* Input *
***
-- ==== Sys2Proof/Machine/Core.lean ====
section
/-! DEFINITION. The machine behind the host's interface. -/

def Sys2Proof.core : Host.Core :=
  { State := Sys2Proof.Machine.State, Fault := Sys2Proof.Machine.Fault,
    Refusal := Sys2Proof.Machine.Refusal, step := Sys2Proof.Machine.step,
    reset := Sys2Proof.Machine.State.reset }
end

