-- ==== Sys2Proof/Tests/Slice0.lean ====
section
/-! SUPPORT. Tests: ill-formed terms that the checks refuse, a word written out bit by bit for every
constructor, one step of every instruction on the spec's own vectors (95_test_vectors.md), and for
every statement with hypotheses concrete terms that meet them. -/

namespace Sys2Proof.Tests

open Sys2Proof Sys2Proof.Machine

/-! ## WellFormed -/

theorem test_wf_refuses_named_opr :
    (Instr.opr true false false false true false true).wf 11 = false := by decide
theorem test_wf_refuses_named_ral : (Instr.ral true 0).wf 11 = false := by decide
theorem test_wf_refuses_named_skp : (Instr.skp true 0x100).wf 11 = false := by decide
theorem test_wf_refuses_named_iot : (Instr.iot 0x0C4).wf 11 = false := by decide
theorem test_wf_refuses_named_dopr :
    (Instr.dopr true false true false false false false false 0 0).wf 11 = false := by decide
theorem test_wf_refuses_named_dopr_function :
    (Instr.dopr true false false false false false false false 1 2).wf 11 = false := by decide
theorem test_wf_refuses_assigned_iot_word : (Instr.unassignedIot 0x0203).wf 11 = false := by decide
theorem test_wf_refuses_assigned_shift_word : (Instr.unassignedShift 0x0600).wf 11 = false := by decide
theorem test_wf_refuses_assigned_order3_word :
    (Instr.unassignedOrder3 0x2000).wf 11 = false := by decide
theorem test_wf_refuses_assigned_order8_word :
    (Instr.unassignedOrder8 0x4800).wf 11 = false := by decide
theorem test_wf_refuses_sgr1_word : (Instr.unassignedDisplay 0x7FC8).wf 11 = false := by decide
theorem test_wf_refuses_djmp_word : (Instr.unassignedDisplay 0x6000).wf 11 = false := by decide

theorem test_wf_refuses_wide_branch :
    (Instr.djms 0x800).wf 11 = false ∧ (Instr.djmp 0x800).wf 11 = false
    ∧ (Instr.djms 0x800).wf 12 = true := by decide

theorem test_config_default_is_wf : Params.default.wf = true := by decide
theorem test_config_refuses_short_address :
    { Params.default with addrBits := 10 }.wf = false := by decide
theorem test_config_refuses_long_address :
    { Params.default with addrBits := 17 }.wf = false := by decide
theorem test_config_refuses_wide_block :
    { Params.default with dblockBits := 13 }.wf = false := by decide
theorem test_config_refuses_wide_magnitude :
    { Params.default with lvMagBits := 13 }.wf = false := by decide
theorem test_config_refuses_missing_display_code :
    { Params.default with registry := [] }.wf = false := by decide
theorem test_config_refuses_two_owners :
    { Params.default with
      registry := (0x003, .external 1) :: Params.default.registry }.wf = false := by decide
theorem test_config_refuses_misrouted_code :
    { Params.default with
      registry := (0x031, .display) :: Params.default.registry }.wf = false := by decide

/-! ## Decoding, each word written out from the formats of 30_encoding.md -/

theorem test_decode_opr :
    decodeMainWord 0b0000000_000_000001 = .opr false false false false false false true
    ∧ decodeMainWord 0b1000000_000_100101 = .opr true true false false true false true
    ∧ decodeMainWord 0b1000000_111_010010 = .opr true false true false false true false := by decide
theorem test_decode_named_opr :
    decodeMainWord 0b0000000_000_000000 = .hlt ∧ decodeMainWord 0b1000000_000_000000 = .nop
    ∧ decodeMainWord 0b1000000_000_000001 = .cla ∧ decodeMainWord 0b1000000_000_000010 = .cma
    ∧ decodeMainWord 0b1000000_000_000011 = .sta ∧ decodeMainWord 0b1000000_000_000100 = .iac
    ∧ decodeMainWord 0b1000000_000_000101 = .coa ∧ decodeMainWord 0b1000000_000_000110 = .cia
    ∧ decodeMainWord 0b1000000_000_001000 = .cll ∧ decodeMainWord 0b1000000_000_001001 = .cal
    ∧ decodeMainWord 0b1000000_000_010000 = .cml ∧ decodeMainWord 0b1000000_000_011000 = .stl
    ∧ decodeMainWord 0b1000000_000_100000 = .oda ∧ decodeMainWord 0b1000000_000_100001 = .lda := by
  decide
theorem test_decode_shift :
    decodeMainWord 0b0000011_00_0_00_00_11 = .ral false 3
    ∧ decodeMainWord 0b0000011_00_1_01_00_10 = .rar true 2
    ∧ decodeMainWord 0b0000011_11_0_10_11_01 = .sal false 1
    ∧ decodeMainWord 0b0000011_11_1_11_11_11 = .sar true 3
    ∧ decodeMainWord 0b0000011_00_1_00_00_00 = .don := by decide
theorem test_decode_skp :
    decodeMainWord 0b0_000010_000000000 = .skp false 0
    ∧ decodeMainWord 0b1_000010_000000101 = .skp true 5
    ∧ decodeMainWord 0b0_000010_111111111 = .skp false 0x1FF := by decide
theorem test_decode_named_skp :
    decodeMainWord 0b0_000010_000000001 = .asz ∧ decodeMainWord 0b1_000010_000000001 = .asn
    ∧ decodeMainWord 0b0_000010_000000010 = .asp ∧ decodeMainWord 0b1_000010_000000010 = .asm
    ∧ decodeMainWord 0b0_000010_000000100 = .lsz ∧ decodeMainWord 0b1_000010_000000100 = .lsn
    ∧ decodeMainWord 0b0_000010_000001000 = .dsf ∧ decodeMainWord 0b1_000010_000001000 = .dsn
    ∧ decodeMainWord 0b0_000010_000010000 = .ksf ∧ decodeMainWord 0b1_000010_000010000 = .ksn
    ∧ decodeMainWord 0b0_000010_000100000 = .rsf ∧ decodeMainWord 0b1_000010_000100000 = .rsn
    ∧ decodeMainWord 0b0_000010_001000000 = .tsf ∧ decodeMainWord 0b1_000010_001000000 = .tsn
    ∧ decodeMainWord 0b0_000010_010000000 = .ssf ∧ decodeMainWord 0b1_000010_010000000 = .ssn
    ∧ decodeMainWord 0b0_000010_100000000 = .hsf ∧ decodeMainWord 0b1_000010_100000000 = .hsn := by
  decide
theorem test_decode_iot :
    decodeMainWord 0b0000001_000110_001 = .iot 0x031
    ∧ decodeMainWord 0b0000001_111111_111 = .iot 0x1FF
    ∧ decodeMainWord 0b0000001_000000_011 = .dla ∧ decodeMainWord 0b0000001_000001_010 = .dof
    ∧ decodeMainWord 0b0000001_000111_001 = .scf ∧ decodeMainWord 0b0000001_011000_100 = .drs := by
  decide
theorem test_decode_orders :
    decodeMainWord 0b00001_11111111111 = .law 0x7FF ∧ decodeMainWord 0b10001_00000000011 = .lwc 3
    ∧ decodeMainWord 0b1_0010_00101010000 = .jmp true 0x150
    ∧ decodeMainWord 0b0_0100_00101010000 = .dac false 0x150
    ∧ decodeMainWord 0b0_0101_00101010000 = .xam false 0x150
    ∧ decodeMainWord 0b1_0110_00000001001 = .isz true 0x009
    ∧ decodeMainWord 0b0_0111_01000010000 = .jms false 0x210
    ∧ decodeMainWord 0b0_1001_00101010000 = .and false 0x150
    ∧ decodeMainWord 0b0_1010_00101010000 = .ior false 0x150
    ∧ decodeMainWord 0b0_1011_00101010000 = .xor false 0x150
    ∧ decodeMainWord 0b1_1100_00000001010 = .lac true 0x00A
    ∧ decodeMainWord 0b0_1101_00101010000 = .add false 0x150
    ∧ decodeMainWord 0b0_1110_00101010000 = .sub false 0x150
    ∧ decodeMainWord 0b1_1111_11111111111 = .sam true 0x7FF := by decide
theorem test_decode_unassigned_main :
    decodeMainWord 0x8200 = .unassignedIot 0x8200 ∧ decodeMainWord 0x83FF = .unassignedIot 0x83FF
    ∧ decodeMainWord 0x8600 = .unassignedShift 0x8600
    ∧ decodeMainWord 0x87FF = .unassignedShift 0x87FF
    ∧ decodeMainWord 0x1800 = .unassignedOrder3 0x1800
    ∧ decodeMainWord 0x9FFF = .unassignedOrder3 0x9FFF
    ∧ decodeMainWord 0x4000 = .unassignedOrder8 0x4000
    ∧ decodeMainWord 0xC7FF = .unassignedOrder8 0xC7FF := by decide
theorem test_decode_dopr :
    decodeDisplayWord 11 0b0_000_1_0_1_0_0_0_0_1_00_00 =
      .dopr true false true false false false false true 0 0
    ∧ decodeDisplayWord 11 0b0_000_0_0_0_0_0_0_1_0_00_00 =
      .dopr false false false false false false true false 0 0
    ∧ decodeDisplayWord 11 0b0_000_1_0_0_0_0_0_1_0_10_00 =
      .dopr true false false false false false true false 2 0 := by decide
theorem test_decode_named_dopr :
    decodeDisplayWord 11 0b1_000_000000000000 = .dhlt ∧ decodeDisplayWord 11 0b0_000_100000000000 = .dnop
    ∧ decodeDisplayWord 11 0b0_000_110000000000 = .dhvc
    ∧ decodeDisplayWord 11 0b0_000_101000000000 = .dixm
    ∧ decodeDisplayWord 11 0b0_000_100100000000 = .diym
    ∧ decodeDisplayWord 11 0b0_000_100010000000 = .ddxm
    ∧ decodeDisplayWord 11 0b0_000_100001000000 = .ddym
    ∧ decodeDisplayWord 11 0b0_000_100000100000 = .drjm
    ∧ decodeDisplayWord 11 0b0_000_100000010000 = .ddsp
    ∧ decodeDisplayWord 11 0b0_000_10000000_01_10 = .dsts 2
    ∧ decodeDisplayWord 11 0b0_000_10000000_10_11 = .dstb 3
    ∧ decodeDisplayWord 11 0b0_000_10000000_11_01 = .dlpn 1 := by decide
theorem test_decode_display :
    decodeDisplayWord 11 0b1_001_11_0100000000 = .dlxa 0x100
    ∧ decodeDisplayWord 11 0b0_010_00_0010000000 = .dlya 0x080
    ∧ decodeDisplayWord 11 0b0_011_1111_00000000 = .deim 0x00
    ∧ decodeDisplayWord 11 0b0_100_101010111100 = .dlvh 0xABC
    ∧ decodeDisplayWord 11 0b0_101_001100010000 = .djms 0x310
    ∧ decodeDisplayWord 11 0b0_110_000000010000 = .djmp 0x010
    ∧ decodeDisplayWord 11 0b0_111_111111001_101 = .sgr1 true false true := by decide
/-- Bit 11 of a branch word is ignored with DBLOCK_BITS 11, kept with 12 (R92, R97). -/
theorem test_decode_branch_field :
    decodeDisplayWord 11 0b0_101_111111111111 = .djms 0x7FF
    ∧ displayRecord (decodeDisplayWord 11 0b1_110_100000000001) = some ⟨.djmp, 0x001⟩
    ∧ decodeDisplayWord 12 0b0_101_111111111111 = .djms 0xFFF := by decide
theorem test_decode_unassigned_display :
    decodeDisplayWord 11 0x7000 = .unassignedDisplay 0x7000
    ∧ decodeDisplayWord 11 0x7FC7 = .unassignedDisplay 0x7FC7
    ∧ decodeDisplayWord 11 0xFFD0 = .unassignedDisplay 0xFFD0 := by decide
theorem test_decode_halves :
    decodeHalf 0b1_1_1_01_0_10 = .incVec true true 1 false 2
    ∧ decodeHalf 0b1_0_1_11_1_00 = .incVec false true 3 true 0
    ∧ decodeHalf 0b0_1_1_0_0_0_0_1 = .incCtl true true false false false false
    ∧ decodeHalf 0b0_0_0_1_1_1_0_0 = .incCtl false false true true true false
    ∧ decodeHalf 0b0_0_0_0_0_0_1_0 = .incCtl false false false false false true := by decide
theorem test_decode_rejects_one_byte : decode 11 .main [0x80] = .error .truncated := rfl
theorem test_decode_table_word :
    decodeTableWord 16 0x8005 = some .coa ∧ decodeTableWord 8 0xEA = some (.incVec true true 1 false 2)
    ∧ decodeTableWord 48 0x4000 = some (.dlvh 0) ∧ decodeTableWord 32 0 = none := by decide
theorem test_encode_bytes :
    encode .coa = [0x80, 0x05] ∧ encode (.isz true 9) = [0xB0, 0x09]
    ∧ encode (.incVec true true 1 false 2) = [0xEA] := by decide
***
* Directions *
Having found the line with "0b0_110_000000010000 = .djmp 0x010", transcribe it and each line after it to the end of the entries, with no other lines.

* Answer section *
    ∧ decodeDisplayWord 11 0b0_110_000000010000 = .djmp 0x010
    ∧ decodeDisplayWord 11 0b0_111_111111001_101 = .sgr1 true false true := by decide
/-- Bit 11 of a branch word is ignored with DBLOCK_BITS 11, kept with 12 (R92, R97). -/
theorem test_decode_branch_field :
    decodeDisplayWord 11 0b0_101_111111111111 = .djms 0x7FF
    ∧ displayRecord (decodeDisplayWord 11 0b1_110_100000000001) = some ⟨.djmp, 0x001⟩
    ∧ decodeDisplayWord 12 0b0_101_111111111111 = .djms 0xFFF := by decide
theorem test_decode_unassigned_display :
    decodeDisplayWord 11 0x7000 = .unassignedDisplay 0x7000
    ∧ decodeDisplayWord 11 0x7FC7 = .unassignedDisplay 0x7FC7
    ∧ decodeDisplayWord 11 0xFFD0 = .unassignedDisplay 0xFFD0 := by decide
theorem test_decode_halves :
    decodeHalf 0b1_1_1_01_0_10 = .incVec true true 1 false 2
    ∧ decodeHalf 0b1_0_1_11_1_00 = .incVec false true 3 true 0
    ∧ decodeHalf 0b0_1_1_0_0_0_0_1 = .incCtl true true false false false false
    ∧ decodeHalf 0b0_0_0_1_1_1_0_0 = .incCtl false false true true true false
    ∧ decodeHalf 0b0_0_0_0_0_0_1_0 = .incCtl false false false false false true := by decide
theorem test_decode_rejects_one_byte : decode 11 .main [0x80] = .error .truncated := rfl
theorem test_decode_table_word :
    decodeTableWord 16 0x8005 = some .coa ∧ decodeTableWord 8 0xEA = some (.incVec true true 1 false 2)
    ∧ decodeTableWord 48 0x4000 = some (.dlvh 0) ∧ decodeTableWord 32 0 = none := by decide
theorem test_encode_bytes :
    encode .coa = [0x80, 0x05] ∧ encode (.isz true 9) = [0xB0, 0x09]
    ∧ encode (.incVec true true 1 false 2) = [0xEA] := by decide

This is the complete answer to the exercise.